Propondo um diálogo na montagem entre as entrevistas, ricas imagens de arquivo, o único registro sonoro do escritor (uma entrevista em Lisboa em 1956), fragmentos de narração de Othon Bastos (como a voz encenada de Zé Lins) e fotografias de grande efeito plástico/dramático, Vladimir Carvalho foge do mero entrevistismo e, quando o utiliza, não o faz de uma maneira burocrática e meramente funcional. Uma entrevista com Suassuna, por exemplo, é interrompida pela som de um avião. Imagem da aeronave voando. Voltamos para as entrevistas, mas, nesse retorno, Suassuna conta um caso, ocorrido em um teatro, que nada tem a ver com Zé Lins. Ficamos a ouvir a saborosa narratividade verbal do carismático dramaturgo, que se desvia do filme e cria imagens cinematográficas com as palavras, abrindo um link dentro do documentário para fazer seu próprio filme, generosamente aceito por Carvalho.
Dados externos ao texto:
-- ==== Sys2Proof/Laws/State.lean ====
section
/-! SUPPORT. What each update of the state leaves as it was: one lemma per field of the shared operations that write one
thing, true by unfolding. -/

namespace Sys2Proof.Machine

variable (s : State) (c d : Channel) (v : Int) (m : Message) (op : PortOp)

@[simp] theorem dutySet_params : (dutySet c v s).params = s.params := rfl
@[simp] theorem dutySet_tick : (dutySet c v s).tick = s.tick := rfl
@[simp] theorem dutySet_phase : (dutySet c v s).phase = s.phase := rfl
@[simp] theorem dutySet_pend : (dutySet c v s).pend = s.pend := rfl
@[simp] theorem dutySet_sel : (dutySet c v s).sel = s.sel := rfl
@[simp] theorem dutySet_dutyShadow : (dutySet c v s).dutyShadow = s.dutyShadow := rfl
@[simp] theorem dutySet_dutyAct : (dutySet c v s).dutyAct = s.dutyAct := rfl
@[simp] theorem dutySet_steerShadow : (dutySet c v s).steerShadow = s.steerShadow := rfl
@[simp] theorem dutySet_steerAct : (dutySet c v s).steerAct = s.steerAct := rfl
@[simp] theorem dutySet_stale : (dutySet c v s).stale = s.stale := rfl
@[simp] theorem dutySet_feedback : (dutySet c v s).feedback = s.feedback := rfl
@[simp] theorem dutySet_portTrace : (dutySet c v s).portTrace = s.portTrace := rfl
@[simp] theorem dutySet_sched : (dutySet c v s).sched = s.sched := rfl
@[simp] theorem dutySet_tickDue : (dutySet c v s).tickDue = s.tickDue := rfl
@[simp] theorem dutySet_halted : (dutySet c v s).halted = s.halted := rfl

@[simp] theorem appendFeedback_feedback : (appendFeedback m s).feedback = s.feedback ++ [m] := rfl
@[simp] theorem appendFeedback_targetDuty : (appendFeedback m s).targetDuty = s.targetDuty := rfl
@[simp] theorem appendFeedback_params : (appendFeedback m s).params = s.params := rfl
@[simp] theorem appendFeedback_tick : (appendFeedback m s).tick = s.tick := rfl
@[simp] theorem appendFeedback_phase : (appendFeedback m s).phase = s.phase := rfl
@[simp] theorem appendFeedback_pend : (appendFeedback m s).pend = s.pend := rfl
@[simp] theorem appendFeedback_sel : (appendFeedback m s).sel = s.sel := rfl
@[simp] theorem appendFeedback_dutyShadow : (appendFeedback m s).dutyShadow = s.dutyShadow := rfl
@[simp] theorem appendFeedback_dutyAct : (appendFeedback m s).dutyAct = s.dutyAct := rfl
@[simp] theorem appendFeedback_steerShadow : (appendFeedback m s).steerShadow = s.steerShadow := rfl
@[simp] theorem appendFeedback_steerAct : (appendFeedback m s).steerAct = s.steerAct := rfl
@[simp] theorem appendFeedback_stale : (appendFeedback m s).stale = s.stale := rfl
@[simp] theorem appendFeedback_portTrace : (appendFeedback m s).portTrace = s.portTrace := rfl
@[simp] theorem appendFeedback_sched : (appendFeedback m s).sched = s.sched := rfl
@[simp] theorem appendFeedback_tickDue : (appendFeedback m s).tickDue = s.tickDue := rfl
@[simp] theorem appendFeedback_halted : (appendFeedback m s).halted = s.halted := rfl

@[simp] theorem recordPort_portTrace : (recordPort op s).portTrace = s.portTrace ++ [op] := rfl
@[simp] theorem recordPort_targetDuty : (recordPort op s).targetDuty = s.targetDuty := rfl
@[simp] theorem recordPort_params : (recordPort op s).params = s.params := rfl
@[simp] theorem recordPort_tick : (recordPort op s).tick = s.tick := rfl
@[simp] theorem recordPort_phase : (recordPort op s).phase = s.phase := rfl
@[simp] theorem recordPort_pend : (recordPort op s).pend = s.pend := rfl
@[simp] theorem recordPort_sel : (recordPort op s).sel = s.sel := rfl
@[simp] theorem recordPort_dutyShadow : (recordPort op s).dutyShadow = s.dutyShadow := rfl
@[simp] theorem recordPort_dutyAct : (recordPort op s).dutyAct = s.dutyAct := rfl
@[simp] theorem recordPort_steerShadow : (recordPort op s).steerShadow = s.steerShadow := rfl
@[simp] theorem recordPort_steerAct : (recordPort op s).steerAct = s.steerAct := rfl
@[simp] theorem recordPort_stale : (recordPort op s).stale = s.stale := rfl
@[simp] theorem recordPort_feedback : (recordPort op s).feedback = s.feedback := rfl
@[simp] theorem recordPort_sched : (recordPort op s).sched = s.sched := rfl
@[simp] theorem recordPort_tickDue : (recordPort op s).tickDue = s.tickDue := rfl
@[simp] theorem recordPort_halted : (recordPort op s).halted = s.halted := rfl

@[simp] theorem carrierStart_targetDuty : (carrierStart s).targetDuty = s.targetDuty := rfl
@[simp] theorem carrierStart_params : (carrierStart s).params = s.params := rfl
@[simp] theorem carrierStart_tick : (carrierStart s).tick = s.tick := rfl
@[simp] theorem carrierStart_phase : (carrierStart s).phase = s.phase := rfl
@[simp] theorem carrierStart_pend : (carrierStart s).pend = s.pend := rfl
@[simp] theorem carrierStart_sel : (carrierStart s).sel = s.sel := rfl
@[simp] theorem carrierStart_dutyShadow : (carrierStart s).dutyShadow = s.dutyShadow := rfl
@[simp] theorem carrierStart_dutyAct : (carrierStart s).dutyAct = s.dutyShadow := rfl
@[simp] theorem carrierStart_steerShadow : (carrierStart s).steerShadow = s.steerShadow := rfl
@[simp] theorem carrierStart_steerAct : (carrierStart s).steerAct = s.steerShadow := rfl
@[simp] theorem carrierStart_feedback : (carrierStart s).feedback = s.feedback := rfl
@[simp] theorem carrierStart_portTrace : (carrierStart s).portTrace = s.portTrace := rfl
@[simp] theorem carrierStart_sched : (carrierStart s).sched = s.sched := rfl
@[simp] theorem carrierStart_tickDue : (carrierStart s).tickDue = s.tickDue := rfl
@[simp] theorem carrierStart_halted : (carrierStart s).halted = s.halted := rfl

/-- `enterInterrupt` consumes the interrupt and changes nothing else. -/
theorem enterInterrupt_eq : enterInterrupt s = { s with tickDue := false } := rfl

/-- The tick count, its successor and the parity depend on `tick` alone. -/
theorem oddTick_congr {s t : State} (h : s.tick = t.tick) : oddTick s = oddTick t := by
  simp [oddTick, incrementedTick, h]

theorem tickAfter_congr {s t : State} (h : s.tick = t.tick) : tickAfter s = tickAfter t := by
  simp [tickAfter, incrementedTick, h]

end Sys2Proof.Machine
end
Imagens produzidas por palavras, aliás, são constantes em O Engenho de Zé Lins. Em sintonia com o rigoroso romancista do qual falam, os entrevistados (sobretudo Suassuna e Tiago de Melo) bailam com as palavras e flanam na oratória. Eles tecem suas colocações de improviso como se estivessem arquitetando uma obra literária, cultivando o tempo das frases, as inflexões da voz, sempre em busca do melhor efeito narrativo de seus testemunhos. É impagável o relato de Tiago de Melo sobre uma partida entre Flamengo e Racing no Maracanã, presenciada por Zé Lins, no qual o poeta faz as pausas certeiras, senhor do suspense, ilustrado segundo depois por imagens do jogo ao qual se refere. Montagem e retórica verbal, nesse momento específico, resultam em uma lua de mel. Da linguagem, no caso. Essa lua de mel não é onipresente em O Evangelho de Zé Lins, seja por conta do início encenado e narrado de maneira um tanto frágil, seja por conta de alguns testemunhos menos preocupados com a oratória – mas, de forma geral, temos um projeto de audiovisual empenhado em construir memória, sem esquecer de que cinema é articulação de informações visuais e sonoras. Bom retorno, Vladimir.